THE PROBLEM: Repeat exactly the lines from the start of the records below through the line that contains "let rejected (t", including both.
EXTRACTED MATERIAL below:
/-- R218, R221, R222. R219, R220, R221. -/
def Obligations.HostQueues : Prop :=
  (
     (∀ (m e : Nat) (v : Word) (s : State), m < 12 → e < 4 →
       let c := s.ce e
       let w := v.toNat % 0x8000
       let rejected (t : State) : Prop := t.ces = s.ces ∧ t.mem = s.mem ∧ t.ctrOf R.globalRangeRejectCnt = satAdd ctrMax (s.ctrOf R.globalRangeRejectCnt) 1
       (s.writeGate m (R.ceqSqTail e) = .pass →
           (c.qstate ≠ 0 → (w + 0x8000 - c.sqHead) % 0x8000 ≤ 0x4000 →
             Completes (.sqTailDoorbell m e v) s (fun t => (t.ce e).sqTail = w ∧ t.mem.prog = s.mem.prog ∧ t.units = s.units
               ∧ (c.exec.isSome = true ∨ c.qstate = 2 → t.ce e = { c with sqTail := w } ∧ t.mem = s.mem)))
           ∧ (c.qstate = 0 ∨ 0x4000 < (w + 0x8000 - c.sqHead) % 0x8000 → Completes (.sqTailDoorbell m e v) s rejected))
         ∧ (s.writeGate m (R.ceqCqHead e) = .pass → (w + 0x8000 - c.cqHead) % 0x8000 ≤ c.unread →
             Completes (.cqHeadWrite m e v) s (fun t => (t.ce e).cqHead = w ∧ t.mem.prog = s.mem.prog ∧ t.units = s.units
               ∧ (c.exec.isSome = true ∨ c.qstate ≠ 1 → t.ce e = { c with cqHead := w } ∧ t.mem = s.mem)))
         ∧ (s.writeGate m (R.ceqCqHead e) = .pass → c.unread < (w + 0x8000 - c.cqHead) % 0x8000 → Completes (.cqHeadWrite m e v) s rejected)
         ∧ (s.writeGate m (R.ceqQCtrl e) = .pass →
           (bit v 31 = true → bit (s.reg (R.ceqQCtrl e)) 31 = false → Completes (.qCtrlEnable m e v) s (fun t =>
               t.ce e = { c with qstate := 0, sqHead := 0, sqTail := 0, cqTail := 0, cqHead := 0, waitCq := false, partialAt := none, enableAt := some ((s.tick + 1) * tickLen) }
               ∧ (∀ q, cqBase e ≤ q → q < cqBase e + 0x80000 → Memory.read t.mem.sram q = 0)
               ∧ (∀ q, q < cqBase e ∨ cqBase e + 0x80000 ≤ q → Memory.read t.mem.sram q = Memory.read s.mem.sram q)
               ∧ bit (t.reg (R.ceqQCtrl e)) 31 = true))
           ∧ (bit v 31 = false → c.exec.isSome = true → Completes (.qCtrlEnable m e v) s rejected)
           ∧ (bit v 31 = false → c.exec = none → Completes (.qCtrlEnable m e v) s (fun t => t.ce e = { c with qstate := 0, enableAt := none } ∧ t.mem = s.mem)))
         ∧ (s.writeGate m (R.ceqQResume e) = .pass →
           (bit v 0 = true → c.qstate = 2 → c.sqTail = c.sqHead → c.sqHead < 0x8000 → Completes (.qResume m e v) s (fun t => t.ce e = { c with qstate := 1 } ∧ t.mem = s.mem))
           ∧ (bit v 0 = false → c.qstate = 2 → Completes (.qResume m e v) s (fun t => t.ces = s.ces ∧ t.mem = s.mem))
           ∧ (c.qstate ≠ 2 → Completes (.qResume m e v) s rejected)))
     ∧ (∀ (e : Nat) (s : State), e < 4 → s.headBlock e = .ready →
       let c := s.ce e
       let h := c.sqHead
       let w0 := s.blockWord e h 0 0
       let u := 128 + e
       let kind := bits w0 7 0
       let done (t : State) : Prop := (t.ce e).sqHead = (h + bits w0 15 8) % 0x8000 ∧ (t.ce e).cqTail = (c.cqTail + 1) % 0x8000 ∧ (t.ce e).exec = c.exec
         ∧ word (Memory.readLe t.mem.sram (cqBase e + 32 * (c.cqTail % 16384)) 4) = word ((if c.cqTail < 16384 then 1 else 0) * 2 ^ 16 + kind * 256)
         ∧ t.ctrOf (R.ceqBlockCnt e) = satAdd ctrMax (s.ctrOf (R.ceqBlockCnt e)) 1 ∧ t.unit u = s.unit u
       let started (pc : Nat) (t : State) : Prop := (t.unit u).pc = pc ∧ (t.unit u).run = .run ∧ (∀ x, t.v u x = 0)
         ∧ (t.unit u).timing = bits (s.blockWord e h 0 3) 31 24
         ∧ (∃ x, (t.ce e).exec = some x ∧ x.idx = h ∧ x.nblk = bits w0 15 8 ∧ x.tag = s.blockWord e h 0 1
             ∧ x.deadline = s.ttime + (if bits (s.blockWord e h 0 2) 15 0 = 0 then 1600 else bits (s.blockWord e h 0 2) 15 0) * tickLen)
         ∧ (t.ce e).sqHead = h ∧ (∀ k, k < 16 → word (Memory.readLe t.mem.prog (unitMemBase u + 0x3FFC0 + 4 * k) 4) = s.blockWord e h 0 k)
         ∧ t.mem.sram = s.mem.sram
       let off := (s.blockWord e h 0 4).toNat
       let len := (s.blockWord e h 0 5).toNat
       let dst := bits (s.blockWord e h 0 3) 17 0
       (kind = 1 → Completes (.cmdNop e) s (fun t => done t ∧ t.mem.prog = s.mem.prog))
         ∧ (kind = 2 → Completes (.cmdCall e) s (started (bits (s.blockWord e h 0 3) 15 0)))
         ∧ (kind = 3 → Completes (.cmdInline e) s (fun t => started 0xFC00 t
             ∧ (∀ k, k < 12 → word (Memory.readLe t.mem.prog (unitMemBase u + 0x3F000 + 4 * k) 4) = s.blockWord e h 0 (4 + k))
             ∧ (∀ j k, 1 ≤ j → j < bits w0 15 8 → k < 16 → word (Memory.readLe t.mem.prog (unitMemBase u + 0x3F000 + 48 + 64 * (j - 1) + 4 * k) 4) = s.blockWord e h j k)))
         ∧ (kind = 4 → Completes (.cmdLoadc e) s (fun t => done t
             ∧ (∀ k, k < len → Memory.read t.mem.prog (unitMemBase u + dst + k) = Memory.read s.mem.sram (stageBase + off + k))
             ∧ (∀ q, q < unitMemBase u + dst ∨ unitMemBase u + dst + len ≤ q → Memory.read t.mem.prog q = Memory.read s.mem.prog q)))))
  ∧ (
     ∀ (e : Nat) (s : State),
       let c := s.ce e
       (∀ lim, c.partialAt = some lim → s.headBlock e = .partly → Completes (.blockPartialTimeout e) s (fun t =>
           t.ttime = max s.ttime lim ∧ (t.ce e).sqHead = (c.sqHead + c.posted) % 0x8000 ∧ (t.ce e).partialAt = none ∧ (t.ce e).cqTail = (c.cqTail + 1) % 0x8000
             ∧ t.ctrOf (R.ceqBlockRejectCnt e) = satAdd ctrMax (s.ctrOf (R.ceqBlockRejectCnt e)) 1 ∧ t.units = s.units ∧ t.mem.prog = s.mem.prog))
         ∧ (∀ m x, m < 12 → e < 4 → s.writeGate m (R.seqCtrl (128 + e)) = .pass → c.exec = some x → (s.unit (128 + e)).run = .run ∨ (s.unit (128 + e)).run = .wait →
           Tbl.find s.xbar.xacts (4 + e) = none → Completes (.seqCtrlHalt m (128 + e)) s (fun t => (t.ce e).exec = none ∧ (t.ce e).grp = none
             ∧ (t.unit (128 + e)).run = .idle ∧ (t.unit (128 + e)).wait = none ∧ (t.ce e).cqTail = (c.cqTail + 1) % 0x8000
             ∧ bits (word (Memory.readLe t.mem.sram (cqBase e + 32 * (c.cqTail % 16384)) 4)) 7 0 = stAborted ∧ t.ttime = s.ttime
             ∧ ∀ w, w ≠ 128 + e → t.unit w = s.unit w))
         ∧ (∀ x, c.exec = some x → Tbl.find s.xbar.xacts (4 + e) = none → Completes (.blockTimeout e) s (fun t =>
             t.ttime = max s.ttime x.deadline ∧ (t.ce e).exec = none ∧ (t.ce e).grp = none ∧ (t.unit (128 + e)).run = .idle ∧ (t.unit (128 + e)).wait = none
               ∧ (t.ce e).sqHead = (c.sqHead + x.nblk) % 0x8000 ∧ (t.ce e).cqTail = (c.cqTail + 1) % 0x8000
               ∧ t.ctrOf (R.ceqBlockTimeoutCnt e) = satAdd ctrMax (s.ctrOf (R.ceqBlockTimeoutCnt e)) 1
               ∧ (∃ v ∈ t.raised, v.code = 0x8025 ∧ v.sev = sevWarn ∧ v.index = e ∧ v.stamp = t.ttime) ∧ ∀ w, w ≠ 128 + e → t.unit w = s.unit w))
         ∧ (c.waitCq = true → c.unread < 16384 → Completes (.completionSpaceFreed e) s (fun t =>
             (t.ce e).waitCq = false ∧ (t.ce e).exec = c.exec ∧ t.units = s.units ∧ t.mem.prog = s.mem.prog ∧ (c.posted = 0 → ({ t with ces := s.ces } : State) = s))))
End of EXTRACTED MATERIAL.
PROBLEM SOLUTION:
/-- R218, R221, R222. R219, R220, R221. -/
def Obligations.HostQueues : Prop :=
  (
     (∀ (m e : Nat) (v : Word) (s : State), m < 12 → e < 4 →
       let c := s.ce e
       let w := v.toNat % 0x8000
       let rejected (t : State) : Prop := t.ces = s.ces ∧ t.mem = s.mem ∧ t.ctrOf R.globalRangeRejectCnt = satAdd ctrMax (s.ctrOf R.globalRangeRejectCnt) 1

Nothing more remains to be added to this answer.